_Material supplied_.
theorem opStashPage_keeps (h layer s) : Keeps 71614546043010809099775797432899093886091486400198160365225558619895755872138300154245352 s (opStashPage h layer s) := by
  unfold opStashPage
  split
  · split
    · extract_lets l1880 l1881 l1882
      refine .ite (fun _ => ?_) fun _ => ?_
      · exact .refl ..
      · split
        · rename_i v1883
          exact .refl ..
        · rename_i v1885 v1886 v1887
          refine .have_ (t := v1885) (Keeps.Opt.elim ?_ (congrArg (Option.map Prod.fst) v1887)) fun h1888 => ?_
          · refine .after ?_ (State.placeImage_keeps ..)
            exact .refl ..
          extract_lets l1889
          refine .step ?_ (State.fltSync_keeps ..)
          refine .step ?_ (State.updPage_keeps ..)
          refine .step ?_ (upd_images ..)
          exact h1888
    · exact .refl ..
  · exact .refl ..

theorem opSubmissionCellWrite_keeps (h t n off bs s) : Keeps 71614546043009276470375043784564218396963297846462843327527562816800853604443646624594088 s (opSubmissionCellWrite h t n off bs s) := by
  unfold opSubmissionCellWrite
  split
  · refine .step ?_ (State.denyBar2_keeps ..)
    exact .refl ..
  · refine .step ?_ (State.apertureWrite_keeps ..)
    exact .refl ..

theorem opTableLoad_keeps (uid s) : Keeps 200873385514540102493564106850516043123948750734033034412032 s (opTableLoad uid s) := by
  unfold opTableLoad
  split
  · exact .refl ..
  · refine .ite (fun _ => ?_) fun _ => ?_
    · exact .refl ..
    · split
      · refine .step ?_ (State.fail_keeps ..)
        exact .refl ..
      · extract_lets l1902
        refine .have_ (t := l1902.1) ?_ fun h1903 => ?_
        · unfold l1902
          refine .step ?_ (State.installAll_keeps ..)
          exact .refl ..
        refine .step ?_ (State.reclaim_keeps ..)
        refine .step ?_ (State.finish_keeps ..)
        exact h1903

theorem opTableRetire_keeps (uid s) : Keeps 200873385514540102493564106850516043123948750734033034412032 s (opTableRetire uid s) := by
  unfold opTableRetire
  split
  · exact .refl ..
  · refine .ite (fun _ => ?_) fun _ => ?_
    · exact .refl ..
    · split
      · refine .step ?_ (State.fail_keeps ..)
        exact .refl ..
      · extract_lets l1904 l1905 l1906 l1907
        refine .step ?_ (State.reclaim_keeps ..)
        refine .step ?_ (State.finish_keeps ..)
        unfold l1907
        refine .foldl ?_ fun u a => ?_
        · exact .refl ..
        · refine .step ?_ (State.setGens_keeps ..)
          exact .refl ..

theorem opTileBoundary_keeps (uid s) : Keeps 1594283413290432893440119959709283817745149320600877158715359244 s (opTileBoundary uid s) := by
  unfold opTileBoundary
  split
  · exact .refl ..
  · split
    · refine .step ?_ (State.attFail_keeps ..)
      refine .step ?_ (State.cutElems_keeps ..)
      refine .step ?_ (State.leavePanel_keeps ..)
      exact .refl ..
    · exact .refl ..

theorem opUnitErase_keeps (u ok s) : Keeps 71614546043010824117975848049165895344120242715005544898838683687453201467834754882662632 s (opUnitErase u ok s) := by
  unfold opUnitErase
  split
  · exact .refl ..
  · extract_lets l1924 l1925 l1926 l1927 l1928
    refine .have_ (t := l1927) ?_ fun h1929 => ?_
    · unfold l1927
      refine .step ?_ (State.setUnit_keeps ..)
      refine .step ?_ (State.targetsAnswer_keeps ..)
      exact .refl ..
    refine .ite (fun _ => ?_) fun _ => ?_
    · exact .refl ..
    · refine .ite (fun _ => ?_) fun _ => ?_
      · refine .step ?_ (State.addFld_keeps ..)
        refine .step ?_ (State.setUnit_keeps ..)
        refine .step ?_ (State.targetsAnswer_keeps ..)
        exact .refl ..
      · refine .step ?_ (State.fltSync_keeps ..)
        refine .step ?_ (State.addFld_keeps ..)
        unfold l1928
        refine .step ?_ (upd_eraseLists_victims ..)
        exact h1929

theorem opUnitRetire_keeps (u s) : Keeps 71614546043010809099775797432899106146055813327309027232001776209225487098714746465087976 s (opUnitRetire u s) := by
  unfold opUnitRetire
  split
  · exact .refl ..
  · extract_lets l1930 l1931 l1932 l1933
    refine .have_ (t := l1932) ?_ fun h1934 => ?_
    · unfold l1932
      refine .step ?_ (State.setUnit_keeps ..)
      exact .refl ..
    refine .ite (fun _ => ?_) fun _ => ?_
    · exact .refl ..
    · refine .step ?_ (State.fltSync_keeps ..)
      refine .step ?_ (State.replaceUnit_keeps ..)
      unfold l1933
      refine .ite (fun _ => ?_) fun _ => ?_
      · refine .step ?_ (State.addFld_keeps ..)
        refine .step ?_ (upd_eraseLists ..)
        exact h1934
      · exact h1934

theorem opUnlinkHollow_keeps (s) : Keeps 200873385514537247998178694930753926552009851743674369572864 s (opUnlinkHollow s) := by
  unfold opUnlinkHollow
  extract_lets l1935 l1936 l1937
  refine .have_ (t := l1935) ?_ fun h1938 => ?_
  · unfold l1935
    refine .step ?_ (State.ladder_keeps ..)
    exact .refl ..
  refine .ite (fun _ => ?_) fun _ => ?_
  · exact h1938
  · clear_value l1937
    split
    · exact h1938
    · refine .step ?_ (State.reclaim_keeps ..)
      refine .step ?_ (State.unlink_keeps ..)
      exact h1938

theorem opUnpin_keeps (uid s) : Keeps 200873385514540102493564106850516043123948750735132546039808 s (opUnpin uid s) := by
  unfold opUnpin
  split
  · exact .refl ..
  · split
    · refine .step ?_ (State.fail_keeps ..)
      exact .refl ..
    · extract_lets l1939 l1940 l1941
      refine .ite (fun _ => ?_) fun _ => ?_
      · refine .step ?_ (State.fail_keeps ..)
        exact .refl ..
      · refine .step ?_ (State.reclaim_keeps ..)
        refine .step ?_ (State.finish_keeps ..)
        refine .foldl ?_ fun u a => ?_
        · exact .refl ..
        · refine .step ?_ (State.dropPin_keeps ..)
          exact .refl ..

theorem opVerify_keeps (uid s) : Keeps 71676711447560499800644467182847653376734198963254865199799233046919724971939514263074988 s (opVerify uid s) := by
  unfold opVerify
  split
  · exact .refl ..
  · split
    · refine .step ?_ (State.attFail_keeps ..)
      exact .refl ..
    · refine .step ?_ (State.attOne_keeps ..)
      exact .refl ..
    · exact .refl ..

theorem opViewLoad_keeps (host a n s) : Keeps 71676711506846049490150358572836905493130674267988698895444197027983266785659327174736040 s (opViewLoad host a n s) := by
  unfold opViewLoad
  refine .ite (fun _ => ?_) fun _ => ?_
  · exact .refl ..
  · refine .ite (fun _ => ?_) fun _ => ?_
    · refine .step ?_ (State.respondData_keeps ..)
      exact .refl ..
    · split
      · refine .ite (fun _ => ?_) fun _ => ?_
        · refine .step ?_ (State.respondData_keeps ..)
          refine .step ?_ (State.countUnbacked_keeps ..)
          exact .refl ..
        · split
          · refine .step ?_ (State.respondData_keeps ..)
            refine .step ?_ (State.deny_keeps ..)
            exact .refl ..
          · split
            · refine .step ?_ (State.respondData_keeps ..)
              exact .refl ..
            · refine .step ?_ (State.respondData_keeps ..)
              exact .refl ..
            · split
              · refine .ite (fun _ => ?_) fun _ => ?_
                · extract_lets l1942
                  refine .have_ (t := l1942) ?_ fun h1943 => ?_
                  · unfold l1942
                    refine .step ?_ (State.demand_keeps ..)
                    exact .refl ..
                  refine .step ?_ (upd_viewWaits ..)
                  exact h1943
                · refine .step ?_ (State.answerView_keeps ..)
                  exact .refl ..
              · refine .step ?_ (State.respondData_keeps ..)
                exact .refl ..
      · exact .refl ..

theorem opViewStore.putSlots_keeps (s t slot bs a4) : Keeps 18014398509481984 s (opViewStore.putSlots s t slot bs a4) := by
  induction a4 generalizing s t slot bs
  · rw [opViewStore.putSlots]
    exact .refl ..
  · rename_i n_ ih
    rw [opViewStore.putSlots]
    refine .ite (fun _ => ?_) fun _ => ?_
    · exact .refl ..
    · extract_lets l1944
      refine .step ?_ (ih ..)
      unfold l1944
      split
      · refine .ite (fun _ => ?_) fun _ => ?_
        · refine .step ?_ (upd_viewSlots ..)
          exact .refl ..
        · exact .refl ..
      · exact .refl ..

theorem opViewStore_keeps (host a bs picks s) : Keeps 71676711510551396345744476826390980853979456485519468536396208271283187099411462553139368 s (opViewStore host a bs picks s) := by
  unfold opViewStore
  refine .ite (fun _ => ?_) fun _ => ?_
  · exact .refl ..
  · refine .ite (fun _ => ?_) fun _ => ?_
    · refine .step ?_ (State.respond_keeps ..)
      exact .refl ..
    · split
      · refine .ite (fun _ => ?_) fun _ => ?_
        · refine .step ?_ (State.respond_keeps ..)
          refine .step ?_ (State.countUnbacked_keeps ..)
          exact .refl ..
        · split
          · refine .step ?_ (State.respond_keeps ..)
            refine .step ?_ (State.deny_keeps ..)
            exact .refl ..
          · extract_lets l1945 l1946
            refine .ite (fun _ => ?_) fun _ => ?_
            · exact .refl ..
            · refine .step ?_ (State.respond_keeps ..)
              unfold l1946
              split
              · exact .refl ..
              · refine .step ?_ (State.storeView_keeps ..)
                exact .refl ..
              · refine .step ?_ (opViewStore.putSlots_keeps ..)
                exact .refl ..
      · exact .refl ..

theorem opViewSlotStore_keeps (host a v s) : Keeps 71676711510551396345744476826390980853979456485519468536396208271283187099411462553139368 s (opViewSlotStore host a v s) := by
  unfold opViewSlotStore
  refine .step ?_ (opViewStore_keeps ..)
  exact .refl ..

theorem opWheelSlot_keeps (mc arrivals s) : Keeps 2147483656 s (opWheelSlot mc arrivals s) := by
  unfold opWheelSlot
  extract_lets l1947 l1948
  split
  · refine .step ?_ (upd_wheels ..)
    exact .refl ..
  · extract_lets l1949
    split
    · refine .step ?_ (upd_wheels ..)
      exact .refl ..
    · refine .step ?_ (State.emit_keeps ..)
      refine .step ?_ (upd_wheels ..)
      exact .refl ..

end Sys2Proof.Machine
end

_Exercise brief_. Wherever a line in the data above holds the word "opViewSlotStore", copy that line.

_Solved problem_.
theorem opViewSlotStore_keeps (host a v s) : Keeps 71676711510551396345744476826390980853979456485519468536396208271283187099411462553139368 s (opViewSlotStore host a v s) := by
  unfold opViewSlotStore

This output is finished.